С этого дня у меня началась размеренная лагерная жизнь. Соседи по палате оказались вполне весёлыми и общительными ребятами. Каждый с удовольствием рассказывал о своём виде спорта и делился тайными приемчиками. Гиббон научил меня технике удара хуком, от которого завалился бы и сам Майк Тайсон. С Сулейманом я по его просьбе начал тайно заниматься русским языком. В лагерной библиотеке он взял «Повести Белкина» и запоем читал их, время от времени уточняя значение тех или иных слов и прося поправлять спряжения глаголов и падежи при пересказе содержимого.
Каждый день я ходил на занятия волейболом у Ларисы, она была отличным тренером, терпеливой, внимательной, а когда надо, очень жесткой и требовательной. Занятия на турнике и отжимание постепенно округлили мои костлявые плечи, а бицепс уже трудно было назвать тараканьим. Всё время я в тайне не переставал надеяться, что у нас с Ларисой какие-то особые отношение, как щенок ловил каждый её взгляды, и старался быть первым во всем, чтобы угодить моей вожатой и тренеру. Но она демонстративно перешла со мной на дружелюбный, но абсолютный нейтральный тон общения. Хвалила, хлопала по плечу и одновременно требовала, чтобы все мы соблюдали спортивный режим и вовремя после отбоя ложились спать. О никаких ночных рандеву под луной уже не могло быть речи. Я и сам почти смерился с мыслью, что у нас ничего не было и быть не может. Действительно, ну и что с того, что я переночевал разок у своего тренера и попал в ее объятья в минуты сонного забытьи? И какое это дает мне право на особые отношения? Никаких особых отношений между нами быть не может – я четырнадцатилетний пацан и она, старшекурсница одного из элитных ВУЗов города, где наверняка, и без меня у неё не было отбоя от поклонников.
Вместе с тем, вокруг нее по-прежнему ощущалась какая-то манящая и загадочная аура, которая никак не могла происходить сугубо от внешней привлекательностью женской натуры. Так, я никогда не видел, чтобы девушка отличалось столь невероятной силой. Однажды раскритиковав наши слабенькие волейбольные шлепки, она ударила рукой по мячу так, что он, шмякнувшись за сеткой об утоптанное волейбольное поле, полностью разошелся по швам. Тут я вспомнил про подзатыльники Гиббону и подумал, что она, наверное, при этом еще очень контролировала себя, чтобы не нанести ему серьезные увечья. В лагерном бассейне она играючи обставляла нашего физрука Анатольевича, который всегда гордился своим КМСовским званием по плаванью. При этот также возникало ощущение, что она сдерживает себя, чтобы полностью не опозорить своего оппонента. В коллективе пионервожатых лагеря Лариса держалась скорее особняком несмотря на то, что другие тянулись к ней и повсюду звали, она скорее избегала общения с коллегами, а в свободное время занималась долгими пробежками по территории лагеря, или может даже вне его. Узнать об её маршруте не представлялось возможным, ибо, следуя ей, никто не смог бы выдержать заданного ей темпа.

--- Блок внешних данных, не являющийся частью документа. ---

/-- A compute die takes a deeper rung `t` from `r` (R105, R128, R307, R462, R463). -/
def cmpSinks (d r t : Nat) (s : State) : State :=
  let s := s.when (r == 0) (holdPads (fun n => n / 6 + 1 == d))
  let s := s.when (decide (r < 2) && decide (2 ≤ t) && s.present d) (holdBridge d)
  let s := s.when (decide (r < 3) && decide (3 ≤ t)) (fun s =>
    (loseSecs (s.looseSecs d) s).each (List.range 8) (fun i => State.laneAtMod (laneOf d i) Lane.idle))
  s.when (decide (r < 6) && decide (6 ≤ t)) (fun s =>
    let s := blankSectors (fun n => n / 192 == d - 1) { s with bank := smap {} s.bank (fun n q => if n / 6 + 1 = d then { q with enabled := false } else q) }
    let s := s.each (List.range 192) (fun i => State.secAtMod ((d - 1) * 192 + i) (fun x => { ({} : Sector) with state := if x.state == .unavailable then .unavailable else .blank }))
    s.onPwr (fun p => { p with retain := sput 0 p.retain (d - 1) 0 }))

/-- A compute die takes a shallower rung: sectors that lost their state take `init` through the region reset, and lanes train again (R105, R307,
R463). -/
def cmpRises (d r t : Nat) (s : State) : State :=
  s.when (decide (3 ≤ r) && decide (t < 3) && decide (r < 6)) (fun s =>
    let s := s.each (((List.range 192).map (fun i => (d - 1) * 192 + i)).filter (fun n => (s.secAt n).state == .running && (s.secAt n).inReset)) releaseSec
    s.each ([0, 1].filter (fun q => (s.secAt (quadOwners (d - 1) q).1).state == .running)) (enableQuad d))

/-- The application cluster goes off (R410, R462): its dirty lines are written back, and its harts and their watchdogs start anew on wake. -/
def apcOff (s : State) : State :=
  (cacheEmpty (fun _ => true) cacheBack s).each (List.range 8) (fun h t => (t.hartAtMod h (fun x => { resets := x.resets })).wdtAtMod h
    (fun w => { w with en := false, left := 0, expired := false, frozen := false }))

/-- The DDR channels take a deeper rung (R351): write buffers drain, then self-refresh; at L7 contents are lost. -/
def ddrSinks (r t : Nat) (s : State) : State :=
  let s := s.when (decide (r < 4) && decide (4 ≤ t)) (fun s => s.each (List.range 12) (fun c t =>
    if (t.ddrAt c).state == .inService then (drainTo c 0 64 0 t).ddrAtMod c (fun x => { x with state := .selfRefresh }) else t))
  s.when (t == 7) (fun s => { s with ddr := {} })

/-- The PCIe domain takes a deeper rung (R307, R462, R496): the links go to L1, and at L5 down. -/
def pcieSinks (t : Nat) (s : State) : State :=
  let l1 (x : Pcie) : Pcie := if x.up then { x with inL1 := true, ltssm := Config.ltssm 2 } else x
  if t < 5 then s.onXcvr (fun x => { x with pcie0 := l1 x.pcie0, pcie1 := l1 x.pcie1 })
  else (pcieDown 1 (pcieDown 0 s)).each ((List.range 32).filter (fun n => (s.pcieOwner n).isSome)) (fun n => State.laneAtMod (laneOf 0 n) Lane.idle)

/-- HUB takes a deeper rung (R328, R390, R441, R451, R462, R466). -/
def hubSinks (r t : Nat) (s : State) : State :=
  let s := s.when (decide (r < 3) && decide (3 ≤ t)) (fun s =>
    s.each ((List.range 12).filter (fun k => (s.portAt k).state != .disabled)) (fun k t =>
      (spanDown k t).each (List.range 4) (fun i => State.laneAtMod (laneOf 0 (4 * k + i)) Lane.idle)))
  let s := s.when (decide (r < 5) && decide (5 ≤ t)) (fun s => { s with wds := s.wds.emptied, clk := { s.clk with stale := true } })
  s.when (decide (6 ≤ t)) (State.onPwr (fun p => { p with watchNow := p.watch }))

/-- HUB takes a shallower rung (R328, R399, R441, R464). -/
def hubRises (r t : Nat) (s : State) : State :=
  let s := s.when (decide (3 ≤ r) && decide (t < 3)) (fun s => s.each ((List.range 12).filter (fun k => s.span.portEn.getLsbD k)) spanEnable)
  let s := s.when (decide (5 ≤ r) && decide (t < 5)) (fun s =>
    ((s.onSpan (fun p => { p with firstMark := true })).onClk (fun c => { c with ppsFirst := c.mode == 4 })).onPwr (fun p => { p with l6Noticed := false }))
  let s := s.when (decide (6 ≤ r) && decide (t < 6)) (State.onCfg (fun c => { c with flashLoad := some .warm }))
  s.when (decide (4 ≤ r) && decide (t < 4)) aoTake

/-- A domain takes rung `t` from rung `r` (R462). -/
def domainTakes (d r t : Nat) (s : State) : State :=
  if r < t then
    if d = 0 then hubSinks r t s
    else if d ≤ 4 then cmpSinks d r t s
    else if d = 7 then s.when (decide (r < 3) && decide (3 ≤ t)) apcOff
    else if d = 8 then ddrSinks r t s
    else if d = 9 then pcieSinks t s
    else s
  else
    if d = 0 then hubRises r t s
    else if d ≤ 4 then cmpRises d r t s
    else if d = 8 then s.when (decide (4 ≤ r) && decide (t < 4)) (fun s => s.each (List.range 12) (fun c =>
      State.ddrAtMod c (fun x => if x.state = .selfRefresh then { x with state := .inService } else x)))
    else if d = 9 then s.when (t == 0) (State.onXcvr (fun x => { x with
      pcie0 := if x.pcie0.up then { x.pcie0 with inL1 := false, ltssm := Config.ltssm 1 } else x.pcie0
      pcie1 := if x.pcie1.up then { x.pcie1 with inL1 := false, ltssm := Config.ltssm 1 } else x.pcie1 }))
    else s

/-- A route from router `r` to `t` passes a router of die `d`. -/
def State.passes (s : State) (d t : Nat) : Nat → Nat → Bool
  | 0, _ => false
  | n + 1, r =>
    if r / 32 = d then true
    else match nbr r (s.route r t) with | some q => s.passes d t n q | none => false

/-- Routes of die `e` transit die `d` (R457 step 4). -/
def State.transits (s : State) (e d : Nat) : Bool :=
  e != d && (partRouters.filter (fun r => r / 32 == e)).any (fun r => (allRouters.filter (fun t => t / 32 != d && t / 32 != e)).any (fun t => s.passes d t 32 r))

/-- Rung of the routers and bundle ends of a die (R457 step 4). -/
def State.routerRung (s : State) (d : Nat) : Nat :=
  let own := (s.pdomAt d).rung.toNat
  if 1 ≤ d ∧ d ≤ 4 ∧ own ≠ 0 then ((([1, 2, 3, 4] : List Nat).filter (fun e => s.transits e d)).map (fun e => (s.pdomAt e).rung.toNat)).foldl min own
  else own

/-- Rung of a bundle: the shallower of those of its two ends (R284, R457). -/
def State.bundleRung (s : State) (b : Nat) : Nat := min (s.routerRung ((bundleFrom b).1 / 32)) (s.routerRung (bundleTo b / 32))

/-- A bundle takes a deeper rung (R284): from L3 on it is off, and only its lane map is kept. -/
def bundleSleep (r b : Nat) (s : State) : State :=
  s.bundleAtMod b (fun x =>
    if x.works then { (if r < 3 then x else x.fresh) with state := .asleep, wasHalf := x.state == .half, slept := r }
    else if x.state = .asleep then { (if r < 3 then x else { x.fresh with clkStop := x.clkStop }) with slept := max r x.slept }
    else x)
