-- ==== Sys2Proof/Certificates/Slice0/Obligations.lean ====
section
/-! DEFINITION. The statements for the provers: how a step takes a command, the rules of the spec that say what the block does and keeps, and, family by
family, the next state that every command of the opcode table answers. -/

open Sys2Proof Sys2Proof.Machine

/-- A step runs the command at the front of the queue on the state with the queue's rest. For every state whose queue of waiting commands is c
followed by rest, step answers exactly what exec answers for c on the same state with the queue rest. The queue itself is the model's (log 2). Cites
spec/INDEX.md, R46. -/
def Obligations.StepRunsFrontCommand : Prop :=
  ∀ (s : State) (c : Instr) (rest : List Instr), s.pending = c :: rest → step s = exec c { s with pending := rest }

/-- On an empty queue the block idles (the model's choice, log 2). For every state with no waiting command, step answers next with the state
unchanged. This is the model's DESIGN CHOICE of log 2: every time-driven effect of the spec is a command of the table, so nothing happens without one.
Cites spec/INDEX.md. -/
def Obligations.EmptyQueueIdles : Prop := ∀ s : State, s.pending = [] → step s = .next s

/-- What the reset state holds. State.reset is in Greenware, no command waits, DRAM lists nothing, no fuse bit is programmed (the model's choice: an
unprogrammed part), the quiet window is closed, no debug level is granted, no span port is enabled, and the read-write registers NOC_QOS of every die,
NOC_IPORT_CFG of H's port 0, SPN timeouts and the DDR controller's scrub and patrol registers hold the Reset column of their register maps. Cites R4,
R12, R63, R446, R456, spec/10_network_on_chip.md register tables, spec/13_span_link.md register tables, spec/14_dram_controller.md register tables. -/
def Obligations.ResetIsGreenware : Prop :=
  State.reset.mode = .greenware ∧ State.reset.pending = [] ∧ State.reset.ddr.mem = [] ∧ State.reset.fuses.bits = []
    ∧ State.reset.clk.quiet = false ∧ State.reset.authLevel = 0 ∧ State.reset.span.portEn = 0
    ∧ (∀ die : Fin 5, State.reset.reg die.val (blkNoc + 0xC) = 0x40040201)
    ∧ State.reset.reg 0 (blkNoc + 0x4000) = 0x03E80000 ∧ State.reset.reg 0 (blkSpn + 0xC) = 0x03E803E8
    ∧ State.reset.reg 0 (blkSpn + 0x10) = 0x03E80064 ∧ State.reset.reg 0 (blkDdr + 4) = 0x10103C05
    ∧ State.reset.reg 0 (blkDdr + 0x30) = 128

/-- DRAM has its canonical form at reset. The DRAM cells of State.reset are in the canonical form: addresses strictly rising and no cell equal to what
an unlisted address reads as. The form is the model's own. Cites spec/14_dram_controller.md. -/
def Obligations.DramCanonicalAtReset : Prop := Safety.memoryCanonical State.reset
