-- ==== Sys2Proof/Laws/KeepsWdsCore.lean ====
section
/-! SUPPORT. What each function of Machine/WdsCore.lean keeps. -/

namespace Sys2Proof.Machine

theorem wdsIssue_keeps {s0 : State} {q : Nat} {slot : Nat} {write : Bool} {data : List (BitVec 256)} {s : State} (hs : Keeps s0 s) : Keeps s0 (wdsIssue q slot write data s) := by
  unfold wdsIssue
  extract_lets -merge -underBinder +onlyGivenNames u0 u1
  have h60 : Keeps s0 u1 := State.onWds_keeps hs
  exact issue_keeps h60

theorem spillWrite_keeps {s0 : State} {q : Nat} {part : Bool} {s : State} (hs : Keeps s0 s) : Keeps s0 (spillWrite q part s) := by
  unfold spillWrite
  split
  · exact hs
  · exact Keeps.ite (wdsIssue_keeps (State.queueAtMod_keeps hs)) hs

theorem refillStart_keeps {s0 : State} {q : Nat} {s : State} (hs : Keeps s0 s) : Keeps s0 (refillStart q s) := by
  unfold refillStart
  extract_lets -merge -underBinder +onlyGivenNames u0
  split
  · exact Keeps.ite (wdsIssue_keeps (State.queueAtMod_keeps hs)) hs
  · exact hs

theorem wdsSpillWork_keeps {s0 : State} {s : State} (hs : Keeps s0 s) : Keeps s0 (wdsSpillWork s) := by
  unfold wdsSpillWork
  exact State.each_keeps (fun _ _ h0 => refillStart_keeps (spillWrite_keeps h0)) hs

theorem ringAdd_keeps {s0 : State} {q : Nat} {it : WItem} {s : State} (hs : Keeps s0 s) : Keeps s0 (ringAdd q it s) := by
  unfold ringAdd
  extract_lets -merge -underBinder +onlyGivenNames u0 u1
  have h60 : Keeps s0 u1 := by
    subst u1
    split
    · exact Keeps.ite (State.queueAtMod_keeps hs) (State.queueAtMod_keeps hs)
    · exact State.queueAtMod_keeps hs
  exact spillWrite_keeps h60

theorem enqueueItem_keeps {s0 : State} {q : Nat} {it : WItem} {s : State} (hs : Keeps s0 s) : Keeps s0 (enqueueItem q it s) := by
  unfold enqueueItem
  exact Keeps.ite (ringAdd_keeps hs) (State.queueAtMod_keeps hs)

theorem dispatchItem_keeps {s0 : State} {c : Nat} {a : Nat × Option Nat × WItem} {s : State} (hs : Keeps s0 s) : Keeps s0 (dispatchItem c a s) := by
  unfold dispatchItem
  extract_lets -merge -underBinder +onlyGivenNames u0 u1 u2 u3
  have h60 : Keeps s0 u1 := by
    subst u1
    split
    · exact State.queueAtMod_keeps hs
    · exact State.onWds_keeps hs
  have h61 : Keeps s0 u2 := State.ctxAtMod_keeps h60
  have h62 : Keeps s0 u3 := State.onWds_keeps h61
  exact State.when_keeps (fun _ h63 => raise_keeps h63) h62

theorem wdsAnswer_keeps {s0 : State} {r : Option NReq} {st : BitVec 4} {data : List (BitVec 256)} {s : State} (hs : Keeps s0 s) : Keeps s0 (wdsAnswer r st data s) := by
  unfold wdsAnswer
  split
  · exact sendRsp_keeps hs
  · exact State.onWds_keeps hs

theorem sendItem_keeps {s0 : State} {dev : Nat} {iop : Nat} {octx : Nat} {rqueue : Nat} {refused : Bool} {ticket : Nat} {item : BitVec 256} {s : State} (hs : Keeps s0 s) : Keeps s0 (sendItem dev iop octx rqueue refused ticket item s) := by
  unfold sendItem
  exact spanTo_keeps hs

theorem serveCtx_keeps {s0 : State} {c : Nat} {s : State} (hs : Keeps s0 s) : Keeps s0 (serveCtx c s) := by
  unfold serveCtx
  split
  · exact hs
  · extract_lets -merge -underBinder +onlyGivenNames u0 u1 u2
    have h60 : Keeps s0 u2 := dispatchItem_keeps hs
    exact Keeps.ite (sendItem_keeps h60) (wdsAnswer_keeps (State.ctxAtMod_keeps h60))

theorem serveN_keeps {s0 : State} {n : Nat} {s : State} (hs : Keeps s0 s) : Keeps s0 (serveN n s) := by
  induction n generalizing s with
  | zero => exact hs
  | succ n ih =>
    unfold serveN
    extract_lets -merge +onlyGivenNames cs
    refine Keeps.ite ?_ hs
    split
    rename_i he
    have h := Keeps.of2 he (State.take_keeps hs)
    extract_lets -merge +onlyGivenNames order
    split
    · exact ih (serveCtx_keeps h)
    · exact h

theorem wdsServe_keeps {s0 : State} {s : State} (hs : Keeps s0 s) : Keeps s0 (wdsServe s) := by
  unfold wdsServe
  exact Keeps.ite (wdsSpillWork_keeps (serveN_keeps hs)) hs

theorem unlockItem_keeps {s0 : State} {it : WItem} {s : State} (hs : Keeps s0 s) : Keeps s0 (unlockItem it s) := by
  unfold unlockItem
  split
  · exact State.onWds_keeps hs
  · exact hs

theorem wdsRelease_keeps {s0 : State} {c : Nat} {ticket : BitVec 16} {s : State} (hs : Keeps s0 s) : Keeps s0 (wdsRelease c ticket s) := by
  unfold wdsRelease
  split
  · exact State.onWds_keeps hs
  · extract_lets -merge -underBinder +onlyGivenNames u0 u1
    have h60 : Keeps s0 u0 := unlockItem_keeps (State.ctxAtMod_keeps hs)
    have h61 : Keeps s0 u1 := by
      subst u1
      split
      · exact sendItem_keeps h60
      · exact h60
    exact wdsServe_keeps h61

theorem redispatch_keeps {s0 : State} {c : Nat} {p : InService → Bool} {except : Option (Fin 256)} {s : State} (hs : Keeps s0 s) : Keeps s0 (redispatch c p except s) := by
  unfold redispatch
  extract_lets -merge -underBinder +onlyGivenNames u0 u1
  have h60 : Keeps s0 u1 := State.ctxAtMod_keeps hs
  exact State.onWds_keeps h60

theorem ctxDead_keeps {s0 : State} {c : Nat} {code : Nat} {s : State} (hs : Keeps s0 s) : Keeps s0 (ctxDead c code s) := by
  unfold ctxDead
  refine Keeps.ite hs ?_
  extract_lets -merge -underBinder +onlyGivenNames u0 u1 u2
  have h60 : Keeps s0 u0 := redispatch_keeps hs
  have h61 : Keeps s0 u2 := State.ctxAtMod_keeps h60
  exact wdsServe_keeps (raise_keeps (State.each_keeps (fun _ _ h62 => wdsAnswer_keeps h62) h61))

theorem wdsRegionOpen_keeps {s0 : State} {die : Nat} {mask : BitVec 192} {s : State} (hs : Keeps s0 s) : Keeps s0 (wdsRegionOpen die mask s) := by
  unfold wdsRegionOpen
  exact State.each_keeps (fun _ _ h0 => ctxDead_keeps h0) hs

theorem wdsPortDown_keeps {s0 : State} {k : Nat} {s : State} (hs : Keeps s0 s) : Keeps s0 (wdsPortDown k s) := by
  unfold wdsPortDown
  exact State.each_keeps (fun _ _ h0 => ctxDead_keeps h0) hs

theorem wdsRsp_keeps {s0 : State} {txid : BitVec 16} {r : NRsp} {s : State} (hs : Keeps s0 s) : Keeps s0 (wdsRsp txid r s) := by
  unfold wdsRsp
  split
  · exact hs
  · extract_lets -merge -underBinder +onlyGivenNames u0 u1
    have h60 : Keeps s0 u0 := State.onWds_keeps hs
    exact Keeps.ite (Keeps.ite (wdsServe_keeps (State.queueAtMod_keeps h60)) (raise_keeps (State.onWds_keeps (State.queueAtMod_keeps h60)))) (State.queueAtMod_keeps h60)

end Sys2Proof.Machine
end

Так или иначе первая лагерная смена стала подходить к концу, чтобы отвлечься от разных навязчивых мыслей я погружался в спорт и чехарду повседневных дел, вечерами же на меня порою накатывала странная тоска. Порою мне казалась, что это тоска по каждому дню лагерного детства, уходящему навсегда вместе с вечерним закатом, а иногда думалось, что я странным образом тосковал по тем страшным и ужасным дням в начале смены, что как водоворот встряхнули и закрутили меня. Дни радости, гнева и боли, а также волнительного сердцебиения под луной. Спокойное течение размеренной и скучной рутины стало тяготить меня. Кроме того, меня не оставляло ощущение, что я стал героем какой-то истории, начавшейся со мной в начале смены, и подспудно возникало опасения, что история так и закончится, не придя к логическому завершению. А что может быть хуже незаконченных сюжетов?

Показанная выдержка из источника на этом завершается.